def readGrp (s : State) (o : Nat) : W64 :=
  if o == 0x400000 then word64 [(0, s.links.board), (9, b2n s.links.idValid), (10, s.links.devid), (22, b2n s.links.claimed), (23, b2n s.links.conflict)]
  else if o == 0x400008 then word64 [(0, s.links.reqTmo), (10, s.links.collTmo)]
  else match slotIn o 0x400100 0x10 16, slotIn o 0x404000 8 2048 with
    | some (g, 0), _ => let x := s.group g; word64 [(0, x.mlist.toNat), (53, b2n x.valid), (54, b2n x.pend)]
    | some (g, _), _ => let x := s.group g; word64 [(0, x.mcount), (13, x.bound)]
    | _, some (d, _) => word64 [(0, rtBits (s.route (2 * d))), (32, rtBits (s.route (2 * d + 1)))]
    | _, _ => 0

def mirWord (m : Mirror) : W64 :=
  word64 [(0, b2n m.en), (1, m.partner), (13, m.tgrp), (17, m.st), (19, b2n m.refused), (20, m.step)]
def pmirWord (p : PMirror) : W64 :=
  word64 [(0, b2n p.arm), (1, p.primary), (13, b2n p.auto), (15, p.st), (18, p.reel), (22, p.step)]

def readCon (s : State) (o : Nat) : W64 :=
  match slotIn o 0x500000 8 16, slotIn o 0x500080 8 16, slotIn o 0x500100 0x10 16, slotIn o 0x5F0000 8 8192 with
  | some (n, _), _, _, _ => mirWord (s.mir n)
  | _, some (n, _), _, _ => word64 [(0, (s.mir n).list.toNat), (52, (s.mir n).count)]
  | _, _, some (k, 0), _ => pmirWord (s.pmir k)
  | _, _, some (k, _), _ => word64 [(0, (s.pmir k).size), (28, (s.pmir k).base)]
  | _, _, _, some (k, _) => mget 0 s.pairs.mlistWin k
  | _, _, _, _ =>
    match o with
    | 0x500200 => s.pairs.expDesc
    | 0x500208 => word64 [(1, b2n s.pairs.expBusy), (16, s.pairs.expStatus.toNat)]
    | 0x500210 => word64 [(0, s.rep.tspTile), (9, b2n s.rep.tspBusy), (10, b2n s.rep.tspRetiring), (16, s.rep.tspStatus.toNat)]
    | 0x500218 => word64 [(1, b2n s.rep.fwBusy), (2, s.rep.fwActive), (3, b2n s.rep.fwVerified), (4, b2n s.rep.fwJpend),
        (16, s.rep.fwStatus.toNat), (32, s.rep.fwLimit)]
    | _ => 0

/-- A temperature field of GAF_TSTAT. -/
def temp12 (t : Int) : Nat := patternOf 12 (max (-2048) (min 2047 t))

def domWord (d : Dom) : W64 := word64 [(2, d.st), (4, b2n d.pendOn), (5, b2n d.pendOff), (6, b2n d.evt), (16, d.status.toNat)]
def suspectWord (s : State) (k : Nat) : W64 := word64 ((nub (s.pow.suspect.filter (fun i => i / 64 == k))).map (fun i => (i % 64, 1)))

def readGaf (s : State) (o : Nat) : W64 :=
  let p := s.pow
  match o with
  | 0x600000 => word64 [(0, p.cap), (16, p.urgentCap), (32, p.board), (48, p.inforce)]
  | 0x600008 => word64 [(0, p.op), (2, p.target), (4, s.heldFloor), (6, b2n p.comp), (7, b2n p.thr), (8, b2n p.capx), (9, b2n p.avsf),
      (10, p.duty), (15, p.varrMv)]
  | 0x600010 => word64 ((0, p.map.toNat) :: (List.range 16).map (fun n => (16 + 3 * n, (s.reel n).phase)))
  | 0x600018 => word64 [(0, b2n p.foleyEn), (1, b2n (s.tiles.any (fun T => T.2.foley))), (32, Nat.min p.foleyJ (2 ^ 32 - 1))]
  | 0x600020 => word64 [(0, temp12 p.tg), (12, temp12 p.tmodel), (24, temp12 p.tsens), (36, b2n p.warn), (37, b2n p.thr), (38, b2n p.shut),
      (39, b2n s.pins.legacy), (40, b2n (!p.winQ.isEmpty))]
  | 0x600028 => suspectWord s 0
  | 0x600030 => suspectWord s 1
  | 0x600038 => word64 [(0, b2n p.tcoefValid)]
  | 0x600040 => word64 [(0, s.start.rstKind), (4, b2n s.start.rstBusy), (8, s.start.rstTarget), (16, s.start.rstStatus.toNat)]
  | 0x600048 => word64 [(0, p.eqh), (32, p.poh)]
  | 0x600F00 => word64 [(0, b2n s.pins.legacy), (1, s.pins.bpos), (4, s.pins.pair), (8, b2n s.pins.tripIn), (9, b2n s.pins.plim), (10, b2n s.pins.plimSeen)]
  | _ => match slotIn o 0x600100 8 97, slotIn o 0x601000 8 (coefCount s.build / 2) with
    | some (n, _), _ => if domThere s.build n then domWord (s.dom n) else 0
    | _, some (k, _) => word64 [(0, (mget 0 p.tcoef (2 * k)).toNat), (32, (mget 0 p.tcoef (2 * k + 1)).toNat)]
    | _, _ => 0

/-- The 8 bytes of a byte window at an offset. -/
def windowWord (m : SMap Byte) (x : Nat) : W64 := BitVec.ofNat 64 (leNat ((List.range 8).map (fun k => mget 0 m (x + k))))

/-- The control block of the start journal (Table 16.4), and its plan and ring (Table 16.3). -/
def journalWord (s : State) (x : Nat) : W64 :=
  let st := s.start
  if x == 0 then word64 [(0, b2n st.altmode), (1, st.slot), (2, b2n st.planv), (32, st.takes)]
  else if x == 8 then word64 ((List.range 12).flatMap (fun n => let c := mget (0, 0) st.counts n; [(4 * n, c.1), (4 * n + 2, c.2)]))
  else if x == 0x10 then word64 ((List.range 12).map (fun n => (2 * n, mget 0 st.sel n)))
  else if x == 0x18 then word64 [(0, st.next)]
  else if x == 0x40 || x == 0x48 then windowWord st.plan (x - 0x40)
  else match slotIn x 0x100 32 4088 with
    | some (k, y) => match mfind st.ring k with
      | some r => r.words.getD (y / 8) 0
      | none => 0
    | none => 0

/-- A journal write waits for the writing window (Table 16.6). -/
def journalWaits (s : State) : Bool :=
  s.pow.winQ.any (fun w => match w with
    | .journal => true
    | .clrsel => true
    | .altmode _ => true
    | .plan _ _ => true
    | .fwslot _ => true
    | _ => false)

def readSpr (s : State) (o : Nat) : W64 :=
  let c := s.sec
  match o with
  | 0x700000 => word64 [(0, c.lc), (3, c.next), (6, c.slot), (9, c.lcOp), (14, b2n c.lcBusy), (16, c.lcStatus.toNat)]
  | 0x700008 => word64 [(0, c.minSvn)]
  | 0x700010 => c.imgSrc
  | 0x700018 => word64 [(1, b2n (c.imgBusy || c.imgWait)), (16, c.imgStatus.toNat)]
  | 0x700020 => word64 [(0, s.rep.nextSeq % 2 ^ 32), (32, (s.rep.hlog.filter (fun r => r.perm)).length), (45, s.rep.staged.length),
      (54, s.rep.drops), (62, b2n s.rep.pfull)]
  | 0x700028 => word64 [(0, b2n (s.start.phase == .safe)), (1, s.start.stage), (7, b2n (journalWaits s)),
      (16, (if s.start.jstatus == stOk && journalWaits s then stWindowWait else s.start.jstatus).toNat), (32, s.start.takeNo)]
  | _ => match slotIn o 0x760000 0x20000 1, slotIn o 0x780000 32 4096, slotIn o 0x7A0000 32 256 with
    | some (_, x), _, _ => journalWord s x
    | _, some (k, y), _ => ((s.rep.hlog[k]?).map (fun r => r.words.getD (y / 8) 0)).getD 0
    | _, _, some (k, y) => ((s.rep.staged[k]?).map (fun r => r.words.getD (y / 8) 0)).getD 0
    | _, _, _ => match slotIn o 0x7C0000 0x8000 1, slotIn o 0x7E0000 0x10000 1 with
      | some (_, x), _ => windowWord c.tokWin x
      | _, some (_, x) => windowWord c.certWin x
      | _, _ => 0

def readMem (s : State) (o : Nat) : W64 :=
  match o with
  | 0x800000 => word64 [(0, s.cache.quarters.toNat), (20, b2n s.cache.qpend.isSome)]
  | 0x800008 => word64 [(0, Config.hbmTop s.build)]
  | 0x800010 => word64 [(0, s.rep.rsvRows), (12, s.rep.retired.length), (16, b2n s.rep.retiring.isSome), (32, s.rep.rsvStatus.toNat)]
  | 0x800018 => word64 [(0, s.xl.tmo), (16, s.xl.root)]
  | 0x800020 => word64 [(0, s.xl.pkey.toNat)]
  | 0x800028 => word64 [(0, s.xl.op), (2, s.xl.size), (5, b2n s.xl.busy), (16, s.xl.status.toNat)]
  | 0x800030 => s.xl.addr
  | 0x800038 => s.xl.arg
  | 0x800040 => word64 [(0, s.cache.copOp), (4, b2n s.cache.copBusy), (5, b2n s.cache.copEvt), (16, s.cache.copN), (32, s.cache.copStatus.toNat)]
  | 0x800048 => s.cache.copAddr
  | 0x800050 => word64 [(0, s.rep.rprOp), (3, b2n s.rep.rprBusy), (16, s.rep.rprStatus.toNat)]
  | 0x800058 => s.rep.rprAddr
  | _ => 0

def portWord (p : Port) : W64 :=
  word64 [(0, p.st), (2, p.peer), (14, p.peerPort), (18, b2n p.peerV), (19, p.spare), (23, b2n p.loss), (32, Nat.min p.retry 0xFFFF)]
def readLnk (s : State) (o : Nat) : W64 :=
  match slotIn o 0xA00000 0x100 (Config.ports s.build) with
  | some (n, 0) => portWord (s.port n)
  | _ => 0

def tollWord (x : Group) : W64 :=
  word64 [(0, b2n x.src), (1, b2n x.nrmEn), (2, b2n x.busy), (3, b2n x.last), (4, x.step), (32, x.nb.toNat)]
def readBke (s : State) (o : Nat) : W64 :=
  match slotIn o 0xB00000 0x10 16 with
  | some (g, 0) => tollWord (s.group g)
  | some (g, _) => word64 [(0, (s.group g).ns.toNat)]
  | none => 0

def readDbg (s : State) (o : Nat) : W64 :=
  let c := s.sec
  let b := s.obs
  match o with
  | 0xC00000 => word64 [(0, c.level), (3, c.req), (9, b2n c.dbgBusy), (10, b2n c.susp), (11, b2n c.debugged), (12, c.maxdbg), (16, c.dbgStatus.toNat)]
  | 0xC00030 => word64 [(0, c.thrTile), (8, c.thrTh), (16, tstate s)]
  | 0xC02000 => word64 [(0, b2n b.cntEn), (2, b2n b.trcEn), (3, b2n b.trcAddr), (4, b2n b.dlyEn), (5, b2n b.armWarm), (16, b.status.toNat)]
  | 0xC02008 => word64 [(0, b.epoch % 65536), (16, b2n b.late), (17, b2n b.nalign), (18, b.pending.length), (22, b.drop), (32, b.ftick)]
  | 0xC02020 => word64 [(0, b2n b.trcDest), (1, b2n b.trcWrap), (12, b.trcBase)]
  | 0xC02028 => word64 [(0, b.trcSize)]
  | 0xC02030 => word64 [(0, b.trcWr), (40, b2n (!s.drained)), (48, b.trcLosses)]
  | 0xC02038 => word64 [(0, b.trcRd)]
  | 0xC02040 => word64 [(0, b.dlyBase), (44, b.dlyGroups), (50, b2n b.dlyWrap)]
  | 0xC02048 => word64 [(0, b.dlyInterval), (20, b.dlySize)]
  | 0xC02050 => word64 [(0, b.dlyNext), (40, b.dlySkip), (56, b2n b.dlyFull), (57, b2n (dlyMay s))]
  | _ => match slotIn o 0xC00008 8 4, slotIn o 0xC10000 0x3000 1, slotIn o 0xC20000 8 140, slotIn o 0xC30000 8 140 with
    | some (k, _), _, _, _ => BitVec.ofNat 64 (c.nonce.toNat >>> (64 * k))
    | _, some (_, x), _, _ => if s.dbgThreads then windowGet s x else 0
    | _, _, some (k, _), _ => if baseThere s.build k then mget 0 b.base k else 0
    | _, _, _, some (k, _) => if baseThere s.build k then mget 0 b.baseF k else 0
    | _, _, _, _ => 0

/-- The registers of a tile's slot (Tables 3.6, 3.9, 5.17, 17.3). -/
def readTil (s : State) (t x : Nat) : W64 :=
  let T := s.tile t
  match x with
  | 0x0000 => T.lrng
  | 0x0008 => T.tblctl
  | 0x0010 => T.runahead
  | _ => match slotIn x 0x8000 8 8, slotIn x 0x8040 8 8, slotIn x 0x8080 8 4, slotIn x 0x8100 8 8, slotIn x 0x8140 8 4 with
    | some (k, _), _, _, _, _ => mget 0 T.pmcSel k
    | _, some (k, _), _, _, _ => mget 0 T.pmc k
    | _, _, some (k, _), _, _ => mget 0 T.fix k
    | _, _, _, some (k, _), _ => mget 0 T.pmcF k
    | _, _, _, _, some (k, _) => mget 0 T.fixF k
    | _, _, _, _, _ => 0

/-- The aligned 8-byte word that the register window shows at an offset. -/
def regRead (s : State) (off : Nat) : W64 :=
  let o := off / 8 * 8
  if o < 0x1000 then readPci s o
  else if o < 0x2000 then readSpl s o
  else if o < 0x100000 then readTmb s o
  else if o < 0x200000 then 0
  else if o < 0x300000 then readMsix s o
  else if o < 0x400000 then readDir s o
  else if o < 0x500000 then readGrp s o
  else if o < 0x600000 then readCon s o
  else if o < 0x700000 then readGaf s o
  else if o < 0x800000 then readSpr s o
  else if o < 0x900000 then readMem s o
  else if o < 0xA00000 then 0
  else if o < 0xB00000 then readLnk s o
  else if o < 0xC00000 then readBke s o
  else if o < 0x1000000 then readDbg s o
  else if o < 0x2000000 then (let t := (o - 0x1000000) / 0x10000; if s.tileThere t then readTil s t (o % 0x10000) else 0)
  else 0

/-- The bytes that the register window shows. -/
def regBytes (s : State) (off n : Nat) : List Byte :=
  (List.range n).map (fun k => BitVec.ofNat 8 ((regRead s (off + k)).toNat >>> (8 * ((off + k) % 8))))

/-! ### Writes -/

/-- A write of 4 or 8 bytes, as what it makes of the 8-byte word: the halves that it contains, and the word with the other
half as it stands. -/
structure RegWr where
  lo : Bool
  hi : Bool
  w : W64
  deriving DecidableEq, Repr

/-- Bits that a written 1 clears, at an offset (Access W1C): they are written as 0 in the half that a write does not contain. -/
def w1cMask (o : Nat) : W64 :=
  if o == 0x88 then word64 [(57, 0x7F)]
  else if (slotIn o 0x301200 8 16).isSome then word64 [(49, 1)]
  else if o == 0x700020 then word64 [(54, 0xFF)]
  else if o == 0xC02030 then word64 [(48, 0xFFFF)]
  else if o == 0xC02050 then word64 [(40, 0x1FFFF)]
  else if (slotIn o 0xB00000 0x10 16).any (fun x => x.2 == 0) then word64 [(0, 1)]
  else 0

def regMerge (s : State) (off size : Nat) (v : W64) : RegWr :=
  let o := off / 8 * 8
  let old := (regRead s o) &&& ~~~ (w1cMask o)
  if size == 8 then ⟨true, true, v⟩
  else if off % 8 == 0 then ⟨true, false, word64 [(0, bitsOf v 31 0), (32, bitsOf old 63 32)]⟩
  else ⟨false, true, word64 [(0, bitsOf old 31 0), (32, bitsOf v 31 0)]⟩

def State.modHost (s : State) (f : HostIf → HostIf) : State := { s with host := f s.host }

def writePci (o : Nat) (x : RegWr) (s : State) : State :=
  if o == 0x38 then s.modHost (fun h => { h with hwinEn := bitOf x.w 0, hwinBase := bitsOf x.w 63 42 })
  else if o == 0x40 then s.modHost (fun h => { h with bar2Base := bitsOf x.w 43 36 })
  else if o == 0x80 then ringEnable .eq x.w s
  else if o == 0x88 then ringSignal .eq x.w s
  else match slotIn o 0x100 0x10 4 with
    | some (k, 0) => ringEnable (.dma k) x.w s
    | some (k, _) => ringSignal (.dma k) x.w s
    | none => s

▬▬▬▬▬▬▬▬▬▬

Copy out precisely the lines from the line with "32 256 with" to the line with "y) => ((s.rep.staged[k]?).map" in the material above, including those two lines and omitting all the rest.

**Response to the exercise**
  | _ => match slotIn o 0x760000 0x20000 1, slotIn o 0x780000 32 4096, slotIn o 0x7A0000 32 256 with
    | some (_, x), _, _ => journalWord s x
    | _, some (k, y), _ => ((s.rep.hlog[k]?).map (fun r => r.words.getD (y / 8) 0)).getD 0
    | _, _, some (k, y) => ((s.rep.staged[k]?).map (fun r => r.words.getD (y / 8) 0)).getD 0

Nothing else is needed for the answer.